After Congress' poor performance in Bihar elections, party veteran Kapil Sibal has said that the people no longer saw the party as an ‘effective alternative’, and that the leadership was not addressing the problems facing the party.
In an interview with the Indian Express, Sibal said: "The people of the country, not just in Bihar but wherever by-elections were held, obviously don’t consider the Congress to be an effective alternative. This is one conclusion. "

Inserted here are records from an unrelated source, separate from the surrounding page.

-- ==== Sys2Proof/Machine/RegMap.lean ====
section
/-!
DEFINITION. Sys2Proof/Machine/RegMap.lean: the names of the register space. `A.<REGISTER>` is a register's
byte address (R509; the register index tables of the chapters), its indices in the order of its name, the
quadrant `n` first; `F.<REGISTER>_<FIELD>` is one field of it: the address, its lowest bit and its width, from
the field tables.
-/

namespace Sys2Proof.Machine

Talking about the party's performance in Bihar and other by-elections, Sibal said, "We lost all the by-elections in Gujarat. Even in the Lok Sabha elections, we had not won a single seat there. In some of the constituencies in Uttar Pradesh, the Congress candidates in the by-elections notched up less than 2% of the votes cast. Three of our candidates in Gujarat lost their deposits. So the writing is on the wall. A colleague of mine who is a part of the CWC made a statement the other day that ‘I hope the Congress introspects’."
Kapil Sibal was one of the 23 Congress leaders behind the dissent letter that caused an all-out clash within the party in August.
When asked about the letter, he said that since then there had been no dialogue. "Since there has been no dialogue and there seems to be no effort for dialogue by the leadership and since there is no forum to express my views, I am constrained to express them publicly. I am a Congressman and will remain a Congressman and hope and pray that the Congress provides the alternative to a power structure which has subverted all the values that the nation stands for," Sibal told the Indian Express.
Speaking on whether the leadership was taking the Bihar defeat like ‘business as usual’, Sibal said: "I have not heard the leadership tell me anything. So I don't know. I only hear voices which surround the leadership... We are yet to hear from the Congress party their views on our recent performance in Bihar and in the by-elections. Maybe they think all is well and that it should be business as usual."
In last week's Bihar election results, the opposition won 110 seats. Tejashwi Yadav's Rashtriya Janata Dal (RJD) emerged as the largest party but the Congress, which contested 70 seats but won only 19, is seen to have dragged the opposition's tally down. It has led to heartburn in the RJD-led Grand Alliance that the coalition lost out to the ruling NDA by a slender margin to reach the majority figure of 122 MLAs because of the grand old party’s low strike rate in winning seats.